Is the Equal Rights Amendment Now Law?

Instead of ending a decades-long political battle, the ratification of the Equal Rights Amendment (ERA) by Virginia lawmakers on January 15 2020 likely means the next step in an ongoing legal fight.

The state House of Delegates and Senate voted to add the amendment to the United States Constitution, making it the 38th state to do so. For an amendment to become law, it must first be passed by both houses of Congress with a two-thirds majority and then be ratified by 38 out of 50 states.

However, the Virginia vote came nearly four decades after the final deadline set by Congress for its ratification; as of June 30 1982, only 35 states had officially approved the ERA, which was first passed in both the Senate and the House ten years earlier.

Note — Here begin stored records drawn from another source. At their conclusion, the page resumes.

-- ==== Sys2Proof/Tests/Slice0.lean ====
section
/-! SUPPORT. The model's own tests: the checks of `WellFormed` on ill-formed commands, one written-out word for each
command of rule R84, small one-step tests with results from `spec/95_test_vectors.md` (the vector's id stands above each
one), and one witness for each obligation that has hypotheses. -/

namespace Sys2Proof.Tests

set_option Elab.async false

open Sys2Proof Sys2Proof.Machine Sys2Proof.Claims

/-! ## Helpers -/

/-- The block with one command left for the host to issue. -/
def pending (s : State) (cmd : CmdWord) (a b : Word) : State := { s with host := [.command ⟨cmd, a, b⟩] }

/-- STATUS and RESULT after one step with one command. -/
def out (s : State) (cmd : CmdWord) (a b : Word) : Code × Word :=
  match step (pending s cmd a b) with
  | .next t => (t.status, t.result)
  | _ => (0xFF#8, 0#64)

/-- A field of the state after one step with one command. -/
def field {α : Type} (f : State → α) (s : State) (cmd : CmdWord) (a b : Word) : α :=
  match step (pending s cmd a b) with
  | .next t => f t
  | _ => f s

/-- The reset state with a fault code in FAULT. -/
def faulted (c : Code) : State := { State.reset with fault := c }

/-- A seeded context in the phase SEED leaves (INEXT = 0, INEXTP = 21) with only the four words that two raw draws read. -/
def drawable (s1 s22 s2 s23 : SWord) : State :=
  { State.reset with
    seeded := true
    prng := {
      seedArray := (((Prng.reset.seedArray.set 1 s1).set 22 s22).set 2 s2).set 23 s23
      inext := 0
      inextp := 21 } }

/-- The words SEED 0 puts there (rule R201's example gives S[1], S[2] and S[22]; S[23] is the word that makes rule R212's
second draw 1755192844). -/
def seedZero : State := drawable 1440537475#32 2028425576#32 765327687#32 1157618490#32

/-- The context of vectors WR24 to WR28, in which the raw draw is −1. -/
def wrapping : State := drawable 0x80000000#32 0#32 0#32 0#32

/-- The context of vectors WR29 to WR33, in which the difference equals MBIG. -/
def atBound : State := drawable 0x7FFFFFFF#32 0#32 0#32 0#32

/-! ## Well-formedness: each check refuses an ill-formed command (rule R82) -/

theorem test_wf_add :
    Instr.wf (.add 9223372036854775808 0) = false ∧
    Instr.wf (.add 0 (-9223372036854775809)) = false := by decide

theorem test_wf_sub :
    Instr.wf (.sub 9223372036854775808 0) = false ∧
    Instr.wf (.sub 0 (-9223372036854775809)) = false := by decide

theorem test_wf_mul :
    Instr.wf (.mul 9223372036854775808 0) = false ∧
    Instr.wf (.mul 0 (-9223372036854775809)) = false := by decide

theorem test_wf_div :
    Instr.wf (.div 9223372036854775808 0) = false ∧
    Instr.wf (.div 0 (-9223372036854775809)) = false := by decide

theorem test_wf_wrprng :
    Instr.wf (.wrprng 9223372036854775808 0) = false ∧
    Instr.wf (.wrprng 0 (-9223372036854775809)) = false := by decide

theorem test_wf_one_operand :
    Instr.wf (.rdprng 9223372036854775808) = false ∧
    Instr.wf (.floor (-9223372036854775809)) = false ∧
    Instr.wf (.round 9223372036854775808) = false ∧
    Instr.wf (.sign (-9223372036854775809)) = false ∧
    Instr.wf (.abs 9223372036854775808) = false ∧
    Instr.wf (.lut (-9223372036854775809)) = false ∧
    Instr.wf (.sin 9223372036854775808) = false ∧
    Instr.wf (.cos (-9223372036854775809)) = false ∧
    Instr.wf (.sqrt 9223372036854775808) = false ∧
    Instr.wf (.log2 (-9223372036854775809)) = false ∧
    Instr.wf (.ln 9223372036854775808) = false ∧
    Instr.wf (.exp (-9223372036854775809)) = false := by decide
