-- ==== Sys2Proof/Decode.lean ====
section
/-!
DEFINITION. Words and commands. No row of the table has bits, so no word spells a command (`decodeTableWord`). The words that
the Raura engines fetch do have an encoding (R352, R353, R356, R362, R365): `decodeRaura` names the operation of a word,
`encodeRaura` writes the word of an operation. A command of an engine carries the 26 bits below the opcode; that of PINR a level of the
line too, which no word holds and which a decoded one gives as high, its pull-up's.
-/

namespace Sys2Proof

/-- No row of the table of operations and events has bits: a word spells no command. -/
def decodeTableWord (_nbits _w : Nat) : Option Instr := none

/-- The operation of each opcode (R356, R362, R365); a code that is not listed is illegal (R353). -/
def rauraOp (e : EngId) (b : BitVec 26) : Nat → Option Instr
  | 0x01 => some (.alu e b)
  | 0x02 => some (.addi e b)
  | 0x03 => some (.andi e b)
  | 0x04 => some (.ori e b)
  | 0x05 => some (.xori e b)
  | 0x06 => some (.shi e b)
  | 0x07 => some (.slti e b)
  | 0x08 => some (.sltiu e b)
  | 0x09 => some (.lui e b)
  | 0x0A => some (.li e b)
  | 0x0B => some (.mulg e b)
  | 0x0C => some (.divg e b)
  | 0x10 => some (.ldb e b)
  | 0x11 => some (.ldbu e b)
  | 0x12 => some (.ldh e b)
  | 0x13 => some (.ldhu e b)
  | 0x14 => some (.ldw e b)
  | 0x18 => some (.stb e b)
  | 0x19 => some (.sth e b)
  | 0x1A => some (.stw e b)
  | 0x1B => some (.amo e b)
  | 0x1C => some (.ldp e b)
  | 0x20 => some (.br e b)
  | 0x21 => some (.bf e b)
  | 0x22 => some (.jal e b)
  | 0x23 => some (.jalr e b)
  | 0x24 => some (.j e b)
  | 0x28 => some (.yield e b)
  | 0x29 => some (.halt e b)
  | 0x2A => some (.trap e b)
  | 0x2B => some (.eret e b)
  | 0x2C => some (.mfs e b)
  | 0x2D => some (.mts e b)
  | 0x2E => some (.post e b)
  | 0x2F => some (.take e b)
  | 0x30 => some (.macg e b)
  | 0x31 => some (.accg e b)
  | 0x32 => some (.qg e b)
  | 0x33 => some (.cg e b)
  | 0x34 => some (.fng e b)
  | 0x35 => some (.sqg e b)
  | 0x36 => some (.divag e b)
  | 0x38 => some (.cpush e b)
  | 0x39 => some (.cpop e b)
  | 0x3A => some (.cbit e b)
  | 0x3B => some (.wcls e b)
  | 0x3C => some (.crc8 e b)
  | 0x3D => some (.pinr e b true)
  | _ => none

/-- The operation that a fetched word names for engine `e`: its opcode is bits [31:26] (R352). -/
def decodeRaura (e : EngId) (w : Word) : Option Instr := rauraOp e (w.setWidth 26) (w.toNat / 2 ^ 26)

/-- The opcode of an engine's instruction, with its engine and its 26 bits; none for the commands of the other blocks. -/
def rauraCode (i : Instr) : Option (Nat × EngId × BitVec 26) :=
  match i with
  | .alu e b => some (0x01, e, b)
  | .addi e b => some (0x02, e, b)
  | .andi e b => some (0x03, e, b)
  | .ori e b => some (0x04, e, b)
  | .xori e b => some (0x05, e, b)
  | .shi e b => some (0x06, e, b)
  | .slti e b => some (0x07, e, b)
  | .sltiu e b => some (0x08, e, b)
  | .lui e b => some (0x09, e, b)
  | .li e b => some (0x0A, e, b)
  | .mulg e b => some (0x0B, e, b)
  | .divg e b => some (0x0C, e, b)
  | .ldb e b => some (0x10, e, b)
  | .ldbu e b => some (0x11, e, b)
  | .ldh e b => some (0x12, e, b)
  | .ldhu e b => some (0x13, e, b)
  | .ldw e b => some (0x14, e, b)
  | .stb e b => some (0x18, e, b)
  | .sth e b => some (0x19, e, b)
  | .stw e b => some (0x1A, e, b)
  | .amo e b => some (0x1B, e, b)
  | .ldp e b => some (0x1C, e, b)
  | .br e b => some (0x20, e, b)
  | .bf e b => some (0x21, e, b)
  | .jal e b => some (0x22, e, b)
  | .jalr e b => some (0x23, e, b)
  | .j e b => some (0x24, e, b)
  | .yield e b => some (0x28, e, b)
  | .halt e b => some (0x29, e, b)
  | .trap e b => some (0x2A, e, b)
  | .eret e b => some (0x2B, e, b)
  | .mfs e b => some (0x2C, e, b)
  | .mts e b => some (0x2D, e, b)
  | .post e b => some (0x2E, e, b)
  | .take e b => some (0x2F, e, b)
  | .macg e b => some (0x30, e, b)
  | .accg e b => some (0x31, e, b)
  | .qg e b => some (0x32, e, b)
  | .cg e b => some (0x33, e, b)
  | .fng e b => some (0x34, e, b)
  | .sqg e b => some (0x35, e, b)
  | .divag e b => some (0x36, e, b)
  | .cpush e b => some (0x38, e, b)
  | .cpop e b => some (0x39, e, b)
  | .cbit e b => some (0x3A, e, b)
  | .wcls e b => some (0x3B, e, b)
  | .crc8 e b => some (0x3C, e, b)
  | .pinr e b true => some (0x3D, e, b)
  | _ => none

/-- The word of an engine's instruction (R352). -/
def encodeRaura (i : Instr) : Option (EngId × Word) :=
  (rauraCode i).map (fun c => (c.2.1, BitVec.ofNat 32 (c.1 * 2 ^ 26 + c.2.2.toNat)))

end Sys2Proof
end

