-- ==== Sys2Proof/Config.lean ====
section
/-!
DEFINITION. What the manual leaves open. Each constant here is opaque: no value of it can be computed
or proved, so what is stated of the machine holds whatever it is. A function of a counter gives a fresh
value at each use: the counter is the field `seed` of `State` and the step advances it.
-/

namespace Sys2Proof.Config

/-- The wait of one engine access to shared RAM (R48 bounds it by 4 cycles; the bank order is open): the
model takes it modulo 5. -/
opaque ramWait : Nat → Nat

/-- The correction of EXP2 inside the accuracy R364 allows; see `FNG`. -/
opaque exp2 : Word → Word

/-- LOG2 inside the accuracy R364 allows; see `FNG`. -/
opaque log2 : Word → Word

/-- A value the manual leaves open that is not tied to operands (a conversion inside its tolerance, the
wrong data of a multi-bit error, R351). -/
opaque freeWord : Nat → Word

/-- The pre-charge bound of R259 in mA from V_CS and PK_VS in mV: the manual bounds it and gives no law. -/
opaque preBound : Nat → Nat → Nat

/-- A temperature whose formula (R314, R505) has no value that its register can hold, by what was measured and the setting. -/
opaque tempCorner : Nat → Nat → Nat

/-- The skew of the two ΣΔ channels in ps (R84 bounds it by 5 ns): the model limits it to that. -/
opaque impSkew : Int

/-- The level of the micropower regulator of the AO rail in mV (R103 gives none). The rail runs from 1.7 V, so the model takes at least
that. -/
opaque aoMicro : Nat

/-- How a line with three or more changed bits in one lane decodes, by the line and its changed bits: the manual gives no guarantee
(R400). The model takes it modulo 3. -/
opaque eccLevel : Nat → List Nat → Nat

/-- A byte of such a line as it is delivered, by its key and the changed bits. -/
opaque eccByte : Nat → List Nat → BitVec 8

end Sys2Proof.Config
end

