/-! ## Records (R297-R301) -/

/-- VFLAGS of a point without the VALID bit: the group's flags, LOWI and RANGE (R299). `amp` is the descriptor's amplitude, whose share
in A_pk is the one in force. -/
def vflags (j : ImpJob) (amp : Nat) (z : Int × Int × Nat) (s : State) : Nat :=
  let range := decide (0x7FFFFFFF < z.1.natAbs ∨ 0x7FFFFFFF < z.2.1.natAbs ∨ z.2.2 < 5)
  let t := rd CHG_PKTEMP s
  let temp := t == 0x8000 || j.temp0 == 0x8000 || decide (8 < (sgn 16 t - sgn 16 j.temp0).natAbs)
  let gov := decide (j.us < j.govUs * 100)
  let low := decide (z.2.2 * 20 * j.amps.sum < amp * s.imp.apk)
  b2n range * 128 + b2n temp * 64 + b2n j.step * 32 + b2n j.intr * 16 + b2n gov * 8 + b2n low * 4 + b2n j.clip * 2

/-- The TEMP byte of a record: 0.5 °C, 0x80 unknown. -/
def tempByte (s : State) : Byte :=
  let t := rd CHG_PKTEMP s
  if t = 0x8000 then 0x80 else BitVec.ofInt 8 (clampI (-127) 127 (sgn 16 t / 4))

/-- Record `p` is written (R297, R301). -/
def putRecord (res p : Nat) (z : Int × Int × Nat) (vf : Nat) (s : State) : State :=
  let v := if vf = 0 then 1 else vf
  let sat := fun (x : Int) => clampI (-0x7FFFFFFF) 0x7FFFFFFF x
  let bytes := leBytes 4 (unsgn 32 (sat z.1)) ++ leBytes 4 (unsgn 32 (sat z.2.1)) ++ leBytes 2 (min 0xFFFF z.2.2)
    ++ [BitVec.ofNat 8 v, tempByte s] ++ leBytes 4 s.clk.frm.toNat
  let s := (ramStoreBytes none (res + 8 + 16 * p) bytes s).2
  let s := if vf = 0 then s else incSat IMP_CNT_BADPT s
  if bitOf vf 7 || bitOf vf 1 then s |> setF IMP_STAT_RNGEVT 1 |> raise' srcImpRange 1 (some uImp) 0 else s

/-- NDONE and NRETRY of the result header (R297). -/
def impCount (j : ImpJob) (s : State) : State :=
  (ramStoreBytes none (j.resAddr + 1) [BitVec.ofNat 8 j.nDone, BitVec.ofNat 8 j.nRetry] s).2

/-- IMP_GROUP_INTEGRATION_END (R295-R301), from F_g + (L + N) × D on: the records are written, then the group is repeated, the job
stops or ends, or the next group starts at this tick. -/
def integrationEnd (s : State) : State :=
  match s.imp.job with
  | none => s
  | some j =>
    if !flag IMP_STAT_INTEG s || decide (rd IMP_ELAP s < (groupSpan j).1 + (groupSpan j).2) then s
    else
      let n := j.amps.length
      let z := fun k => toneOf j k s
      let vf := fun k => vflags j (j.amps.getD k 0) (z k) s
      let s' := forN n (fun k t => putRecord j.resAddr (j.first + k) (z k) (vf k) t) s
      let bad := (List.range n).any (fun k => vf k != 0)
      let soft := (List.range n).all (fun k => vf k % 8 == 0 && vf k < 128)
      let s' := setF IMP_STAT_INTEG 0 { s' with seed := s'.seed + 2 * n }
      let j1 := { j with nDone := if j.retried then j.nDone else j.nDone + n }
      if bad && j.retryEn && soft && !j.retried then
        let j1 := { j1 with retried := true, nRetry := j.nRetry + 1 }
        groupStart j1 (impCount j1 s')
      else
        let j1 := { j1 with bad := j.bad || bad, retried := false }
        let s' := impCount j1 s'
        if bad && !j.cont then impEnd j1 3 s'
        else if j.pts.length ≤ j.first + n then impEnd j1 (if j1.bad then 2 else 1) s'
        else groupStart { j1 with first := j.first + n } s'
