/-- LOG_CLEAR (R539). -/
def logClearOp (s : State) : State :=
  modFlt (fun f => { f with log := [] })
    (s |> setF LOG_STAT_NEXT 0 |> setF LOG_STAT_FULL 0 |> setF LOG_STAT_LOSTC 0 |> wr LOG_WCNT 0)

/-- LOG_PUT (R538): an engine's entry carries its number. -/
def logPutOp (who : Option EngId) (v : Nat) (s : State) : State :=
  match who with
  | some e => logPut 9 (engNo e * 64 + v % 64) (bitsOf v 31 8) s
  | none => logPut 0xA (v % 256) (bitsOf v 31 8) s

/-! ## Conditions (R527, R530, R541) -/

/-- Is the condition of source `n` still in force, so that its pending bit cannot be cleared (R527)? -/
def condOn (n : Nat) (s : State) : Bool :=
  if n = srcPkOv then s.chg.ovOn else if n = srcPkOc then s.chg.ocOn else if n = srcHbusOv then s.hub.ovOn
  else if n = srcHbusUv then s.hub.uvOn else if n = srcThWarn then flag THM_STAT_WARN s
  else if n = srcThStop then s.chg.tstopOn else if n = srcThHard then s.chg.thardOn else false

/-- The ERR condition (R541). -/
def errCond (s : State) : Bool :=
  inFawn s || (List.range 37).any (fun n => flag (pendBit n) s && flag (FLT_CFG_ERRM n) s)

/-- The events of source `n` in this clock (R543). -/
def evNow (n : Nat) (s : State) : Option EvWas := s.flt.last.find? (fun e => e.src == n && e.clk == clockNow s)

/-- The window W of source `n` in µs: 0 counts as 1 (R544). -/
def winUs (n : Nat) (s : State) : Nat := 100000 * max 1 (fld (FLT_CFG_W n) s)

/-- The source becomes severe (R523). -/
def promote (n : Nat) (s : State) : State :=
  s |> setF (sevBit n) 1 |> setF FLT_STAT_SEVEVT 1 |> incSat (sevNibble n)

/-- A write of 1s to a FLT_PEND register (R527, R530). A bit whose source raises an event in this clock stays (R543). -/
def pendClear (hi : Bool) (v : Nat) (s : State) : State :=
  let s := forN 32 (fun i s =>
    let n := if hi then 32 + i else i
    if bitOf v i && !condOn n s && (evNow n s).isNone then setF (pendBit n) 0 s else s) s
  modFlt (fun f => { f with stops := f.stops.filter (fun n => flag (pendBit n) s) }) s

/-- Source `n` is no longer severe, its counter is 0 and its window closes (R524). Its events of this clock come after the clear and count in
a new window (R543): what made the source severe among them is undone unless they reach N again. The reaction that ran and its entries
stay (DEDUCED, log entry 213). -/
def sevEnd (n : Nat) (s : State) : State :=
  let t := modFlt (fun f => { f with wins := f.wins.filter (fun w => w.src != n) }) (setF (sevBit n) 0 s)
  match evNow n s with
  | none => t
  | some e =>
    let t := modFlt (fun f => { f with wins := f.wins ++ [⟨n, e.n, nowUs s + winUs n s⟩] }) t
    let t := match e.prom with
      | some (evt, rt) => t |> setB FLT_STAT_SEVEVT evt |> setF (sevNibble n) rt
      | none => t
    if fld (FLT_CFG_N n) s ≠ 0 ∧ fld (FLT_CFG_N n) s ≤ e.n then promote n t else t

/-- A write of 1s to a FLT_SEV register (R524). -/
def sevClear (hi : Bool) (v : Nat) (s : State) : State :=
  forN 32 (fun i s => if bitOf v i then sevEnd (if hi then 32 + i else i) s else s) s

/-- Levels of ERR and ERRN (R63, R541). -/
def errPins (s : State) : Bool × Bool :=
  let up := s.sup.power == .on && s.clk.running && flag GLB_SUPSTAT_VIOOK s
  let bad := errCond s
  if fuseErrmode s = 0 then (up && !bad, false)
  else if !up then (false, false)
  else if bad then (false, true)
  else if fuseErrmode s = 2 && s.sup.errSwap then (false, true) else (true, false)

/-- The ERR condition ends a toggle's half-period at once, and the toggle restarts from ERR 1 (R541). -/
def errSync (s : State) : State := if s.sup.errSwap && errCond s then { s with sup := { s.sup with errSwap := false } } else s

/-- ERR_TOGGLE (R541). -/
def errToggleOp (s : State) : State :=
  if fuseErrmode s = 2 && s.sup.power == .on && s.clk.running then
    { s with sup := { s.sup with errSwap := !errCond s && !s.sup.errSwap } }
  else s

/-! ## Entry to Fawn mode (R531, R532) -/

/-- A Fawn cause is noted with its clock (R543). -/
def causeNote (cause src : Nat) (s : State) : State := modFlt (fun f => { f with causeAt := some (clockNow s, cause, src) }) s
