-- ==== Sys2Proof/Machine/FrameCmds.lean ====
section
/-!
DEFINITION. The meanings of the commands of the frame and the clocks: one definition per command, each over the operation of its block.
-/

namespace Sys2Proof.Machine

open Sys2Proof

/-- A command to a block that runs from VCC: without VCC it has no effect. The collector then takes what the command raised. -/
def run (f : State → State) (s : State) : Host.Outcome State Fault Refusal := .next (settle (if vccOn s then f s else s))

/-- A command to the supplies, or to a block that judges the supply itself. -/
def runAO (f : State → State) (s : State) : Host.Outcome State Fault Refusal := .next (settle (f s))

/-- FRAME_TICK (R26). -/
def execFrameTick (o : FrameObs) (s : State) : Host.Outcome State Fault Refusal := run (frameTickOp o) s

/-- ENGINE_RELEASE (R26). -/
def execEngineRelease (s : State) : Host.Outcome State Fault Refusal := run engineReleaseOp s

/-- SUPERFRAME_BOUNDARY (R32). -/
def execSuperframeBoundary (s : State) : Host.Outcome State Fault Refusal := run superframeOp s

/-- IDLE_FRAMES_FAWN (R31). -/
def execIdleFramesFawn (s : State) : Host.Outcome State Fault Refusal := run idleFawnOp s

/-- CLOCK_MONITOR_CHECK (R41). -/
def execClockMonitorCheck (count : Nat) (s : State) : Host.Outcome State Fault Refusal := run (clockMonitorOp count) s

/-- HFO_FAILED (R42). -/
def execHfoFailed (s : State) : Host.Outcome State Fault Refusal := run hfoFailedOp s

/-- XI_STATUS_CHANGE (R86). -/
def execXiStatusChange (present : Bool) (s : State) : Host.Outcome State Fault Refusal := run (xiOp present) s

/-- ENGINE_RESET (R375). -/
def execEngineReset (e : EngId) (s : State) : Host.Outcome State Fault Refusal := run (engineResetOp e) s

/-- ENGINE_HALT (R375). -/
def execEngineHalt (e : EngId) (s : State) : Host.Outcome State Fault Refusal := run (engineHaltOp e) s

end Sys2Proof.Machine
end

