-- ==== Sys2Proof/Machine/HubCmds.lean ====
section
/-!
DEFINITION. The meanings of the commands of the source ports and HBUS: one definition per command, each over the operation of its block.
-/

namespace Sys2Proof.Machine

open Sys2Proof

/-- PORT_MEASUREMENT (R181). -/
def execPortMeasurement (o : PortObs) (s : State) : Host.Outcome State Fault Refusal := run (portMeasureOp o) s

/-- REVERSE_CURRENT_TRIP (R182). -/
def execReverseCurrentTrip (p : Fin 4) (drop : Int) (o : FastObs) (s : State) : Host.Outcome State Fault Refusal :=
  run (reverseTrip p.val drop o) s

/-- HBUS_FALL_TRIP (R183). -/
def execHbusFallTrip (o : FastObs) (s : State) : Host.Outcome State Fault Refusal := run (hbusFall o) s

/-- HANDOVER_HOLD_END (R199). -/
def execHandoverHoldEnd (s : State) : Host.Outcome State Fault Refusal := run handoverEndOp s

/-- LOST_PORT_TIMEOUT (R200). -/
def execLostPortTimeout (s : State) : Host.Outcome State Fault Refusal := run lostTimeoutOp s

/-- QUALIFICATION_COMPLETE (R194). -/
def execQualificationComplete (p : Fin 4) (s : State) : Host.Outcome State Fault Refusal := run (qualDone p.val) s

/-- HANDBACK_CLOSE (R204). -/
def execHandbackClose (s : State) : Host.Outcome State Fault Refusal := run handbackCloseOp s

/-- HANDBACK_COMPLETE (R204). -/
def execHandbackComplete (s : State) : Host.Outcome State Fault Refusal := run handbackCompleteOp s

/-- LOCKOUT_END (R194). -/
def execLockoutEnd (p : Fin 4) (s : State) : Host.Outcome State Fault Refusal := run (lockoutEndOp p.val) s

/-- HBUS_OV_TRIP (R185). -/
def execHbusOvTrip (o : FastObs) (s : State) : Host.Outcome State Fault Refusal := run (hbusOvTripOp o) s

/-- HBUS_OV_RELEASE (R185). -/
def execHbusOvRelease (o : FastObs) (s : State) : Host.Outcome State Fault Refusal := run (hbusOvReleaseOp o) s

/-- HBUS_UV_TRIP (R185). -/
def execHbusUvTrip (o : FastObs) (s : State) : Host.Outcome State Fault Refusal := run (hbusUvTripOp o) s

/-- SAG_SHED (R209). -/
def execSagShed (o : FastObs) (s : State) : Host.Outcome State Fault Refusal := run (sagShedOp o) s

/-- SAG_RESTART (R210). -/
def execSagRestart (o : FastObs) (s : State) : Host.Outcome State Fault Refusal := run (sagRestartOp o) s

/-- PACK_START (R585). -/
def execPackStart (s : State) : Host.Outcome State Fault Refusal := run packStartOp s

/-- PACK_UNDERVOLTAGE (R214). -/
def execPackUndervoltage (o : FastObs) (s : State) : Host.Outcome State Fault Refusal := run (packUvOp o) s

/-- SID_READ (R187). -/
def execSidRead (tenthmv : Nat) (s : State) : Host.Outcome State Fault Refusal := run (sidReadOp tenthmv) s

/-- SID_RATE_WINDOW_END (R188). -/
def execSidRateWindowEnd (s : State) : Host.Outcome State Fault Refusal := run sidWindowEnd s

/-- SID_STUCK (R188). -/
def execSidStuck (s : State) : Host.Outcome State Fault Refusal := run sidStuckOp s

/-- S1_OVERCURRENT (R217). -/
def execS1Overcurrent (vds : Int) (s : State) : Host.Outcome State Fault Refusal := run (s1OverOp vds) s

/-- S1_BACKFEED (R217). -/
def execS1Backfeed (drop : Int) (s : State) : Host.Outcome State Fault Refusal := run (s1BackfeedOp drop) s

/-- S1_REENTRY (R217). -/
def execS1Reentry (s : State) : Host.Outcome State Fault Refusal := run s1ReentryOp s

end Sys2Proof.Machine
end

The ratification of the ERA in Virginia followed similar votes in Nevada in 2017 and Illinois a year later. In November 2019, the House Judiciary Committee advanced a joint resolution revoking the deadline, which would pave the way for the ERA to become a law.

But a month after the resolution was advanced, attorneys general for three states — Alabama, Louisiana, and South Dakota — filed a federal lawsuit arguing that the national archivist should be blocked from adding the Equal Rights Amendment to the Constitution because of the expiration of the 1982 deadline.

In arguing against the ERA to become a law, Alabama Attorney General Steve Marshall engaged in transphobic fearmongering and pushed a little disinformation of his own in the process.

“What we’ve seen, for example, with states that have passed their own version of the Equal Rights Amendment is that they’ve allowed for boys to participate in girls athletics,” Marshall told National Public Radio. “We’ve seen that several states have required taxpayer-funded abortions.”

In reality, the amendment states, “Equality of rights under the law shall not be denied or abridged by the United States or by any State on account of sex.” Twenty-one states have a version of the amendments included in their respective constitutions.

The Justice Department also weighed in against ratifying the ERA sooner than later, saying in a December 2019 opinion that because of the expiration of the original deadline that the measure would have to be passed again by Congressional vote and then re-sent for ratification.

“The fact that it’s almost 2020 and there are still states that are trying to block women’s equality from being a part of the U.S. Constitution is repugnant,” Virginia Attorney General Mark Herring said about the lawsuit in December 2019.

On March 17 2021, the House passed a joint resolution removing the deadline for ratifying the ERA. The resolution was approved on a 222-204 vote.

Updated March 17 2021, 11:54 a.m. PST: Updated with note on the passage of a House joint resolution removing the deadline for approval of the Equal Rights Amendment.